-- ==== Sys2Proof/Syntax.lean ====
section
/-! DEFINITION. The commands that act on the package: one constructor per row of spec/opcode_table.json, and the
plain data their operands carry. -/
namespace Sys2Proof

/-- A Kopitre port, 0 to 63 (01 R23). -/
abbrev Port := Fin 64
/-- A partition, 0 to 7 (12 R420). -/
abbrev Part := Fin 8
/-- A last slot, 0 to 63 (04 R151). -/
abbrev Slot := Fin 64
/-- A logical cluster, 0 to 303 (01 R18). -/
abbrev Lcl := Fin 304

/-- A core of a logical cluster. -/
structure CoreRef where
  lcl : Lcl
  core : Fin 64
  deriving DecidableEq, Repr

/-- The access paths of 14 R458; `keeper` is the keeper's own auto-start write (18 R584). -/
inductive Path where | localPort | inBand | hostMailbox | i3c | keeper
  deriving DecidableEq, Repr

/-- Who makes a Relum access: the path, the mailbox and sender's node that its origin names (14 R458), its world and
the lock key it carries (14 R480). -/
structure Acc where
  path : Path
  box : Nat
  node : Nat
  secure : Bool
  key : Nat
  deriving DecidableEq, Repr

/-- A hardware thread of a control core: cores 0 to 319 are the cluster control cores by physical cluster (C-die × 20 +
physical cluster), cores 320 to 327 the supervisor cores 0 to 7 (13 R433). -/
structure Hart where
  core : Nat
  thread : Nat
  deriving DecidableEq, Repr

/-- The strap lands of 18 R575. -/
structure Straps where
  node : Nat
  role : Nat
  bootSrc : Nat
  i3cAddr : Nat
  deriving DecidableEq, Repr

/-- The fuses of 15 R497, with the production values that other chapters read from fuses: stepping and serial (14 R488),
the cluster health masks (18 R580) and the VDD_CORE trims in mV (17 R543). -/
structure Fuses where
  uds : List Byte
  keyHash : List (List Byte)
  revoke : Nat
  svnMin : Nat
  alarmFloor : Nat
  debugLock : Nat
  crc : Nat
  stepping : Nat
  serial : Nat
  health : List Nat
  trims : List Nat
  deriving DecidableEq, Repr

/-- What the boot ROM meets in the boot source: the bytes at the offsets of copies A and B (18 R577) and the outcome of the
random generator's start-up test (15 R500 step 2). -/
structure BootIn where
  copyA : List Byte
  copyB : List Byte
  rngOk : Bool
  deriving DecidableEq, Repr

/-- A channel that failed DRAM training a third time, with its step (18 R588). -/
structure DramFail where
  channel : Nat
  step : Nat
  deriving DecidableEq, Repr

/-- An instruction shifted into the test access port (15 R506). -/
inductive TapInstr where | idcode | bypass | other
  deriving DecidableEq, Repr

/-- One value for each VDD_CORE group 0 to 3 (17 R541). -/
structure Vec4 where
  g0 : Nat
  g1 : Nat
  g2 : Nat
  g3 : Nat
  deriving DecidableEq, Repr

/-- Where a fabric packet comes from: a link port, or an agent or ordering point of this package (09 R316). -/
inductive FabIn where
  | link (p : Port)
  | inside
  deriving DecidableEq, Repr
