-- ==== Sys2Proof/Decode.lean ====
section
/-! DEFINITION. Words that spell commands. Every row of spec/opcode_table.json gives no bits ("fields": []), so no word
spells a command by the table's bits. -/
namespace Sys2Proof

/-- The command that a word spells by the table's bits: the table gives no row any bits, so none. -/
def decodeTableWord (_nbits _w : Nat) : Option Instr := none

end Sys2Proof
end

==========

WHAT YOU SHOULD DO: Your reply needs to reproduce all of the listing exactly.

ANSWER SPACE:
-- ==== Sys2Proof/Syntax.lean ====
section
/-! DEFINITION. The commands that act on the package: one constructor per row of spec/opcode_table.json, and the
plain data their operands carry. -/
namespace Sys2Proof

/-- A Kopitre port, 0 to 63 (01 R23). -/
abbrev Port := Fin 64
/-- A partition, 0 to 7 (12 R420). -/
abbrev Part := Fin 8
/-- A last slot, 0 to 63 (04 R151). -/
abbrev Slot := Fin 64
/-- A logical cluster, 0 to 303 (01 R18). -/
abbrev Lcl := Fin 304

/-- A core of a logical cluster. -/
structure CoreRef where
  lcl : Lcl
  core : Fin 64
  deriving DecidableEq, Repr

/-- The access paths of 14 R458; `keeper` is the keeper's own auto-start write (18 R584). -/
inductive Path where | localPort | inBand | hostMailbox | i3c | keeper
  deriving DecidableEq, Repr

/-- Who makes a Relum access: the path, the mailbox and sender's node that its origin names (14 R458), its world and
the lock key it carries (14 R480). -/
structure Acc where
  path : Path
  box : Nat
  node : Nat
  secure : Bool
  key : Nat
  deriving DecidableEq, Repr

/-- A hardware thread of a control core: cores 0 to 319 are the cluster control cores by physical cluster (C-die × 20 +
physical cluster), cores 320 to 327 the supervisor cores 0 to 7 (13 R433). -/
structure Hart where
  core : Nat
  thread : Nat
  deriving DecidableEq, Repr

/-- The strap lands of 18 R575. -/
structure Straps where
  node : Nat
  role : Nat
  bootSrc : Nat
  i3cAddr : Nat
  deriving DecidableEq, Repr

/-- The fuses of 15 R497, with the production values that other chapters read from fuses: stepping and serial (14 R488),
the cluster health masks (18 R580) and the VDD_CORE trims in mV (17 R543). -/
structure Fuses where
  uds : List Byte
  keyHash : List (List Byte)
  revoke : Nat
  svnMin : Nat
  alarmFloor : Nat
  debugLock : Nat
  crc : Nat
  stepping : Nat
  serial : Nat
  health : List Nat
  trims : List Nat
  deriving DecidableEq, Repr

/-- What the boot ROM meets in the boot source: the bytes at the offsets of copies A and B (18 R577) and the outcome of the
random generator's start-up test (15 R500 step 2). -/
structure BootIn where
  copyA : List Byte
  copyB : List Byte
  rngOk : Bool
  deriving DecidableEq, Repr

/-- A channel that failed DRAM training a third time, with its step (18 R588). -/
structure DramFail where
  channel : Nat
  step : Nat
  deriving DecidableEq, Repr

/-- An instruction shifted into the test access port (15 R506). -/
inductive TapInstr where | idcode | bypass | other
  deriving DecidableEq, Repr

/-- One value for each VDD_CORE group 0 to 3 (17 R541). -/
structure Vec4 where
  g0 : Nat
  g1 : Nat
  g2 : Nat
  g3 : Nat
  deriving DecidableEq, Repr

/-- Where a fabric packet comes from: a link port, or an agent or ordering point of this package (09 R316). -/
inductive FabIn where
  | link (p : Port)
  | inside
  deriving DecidableEq, Repr
-- ==== Sys2Proof/Decode.lean ====
section
/-! DEFINITION. Words that spell commands. Every row of spec/opcode_table.json gives no bits ("fields": []), so no word
spells a command by the table's bits. -/
namespace Sys2Proof

/-- The command that a word spells by the table's bits: the table gives no row any bits, so none. -/
def decodeTableWord (_nbits _w : Nat) : Option Instr := none

end Sys2Proof
end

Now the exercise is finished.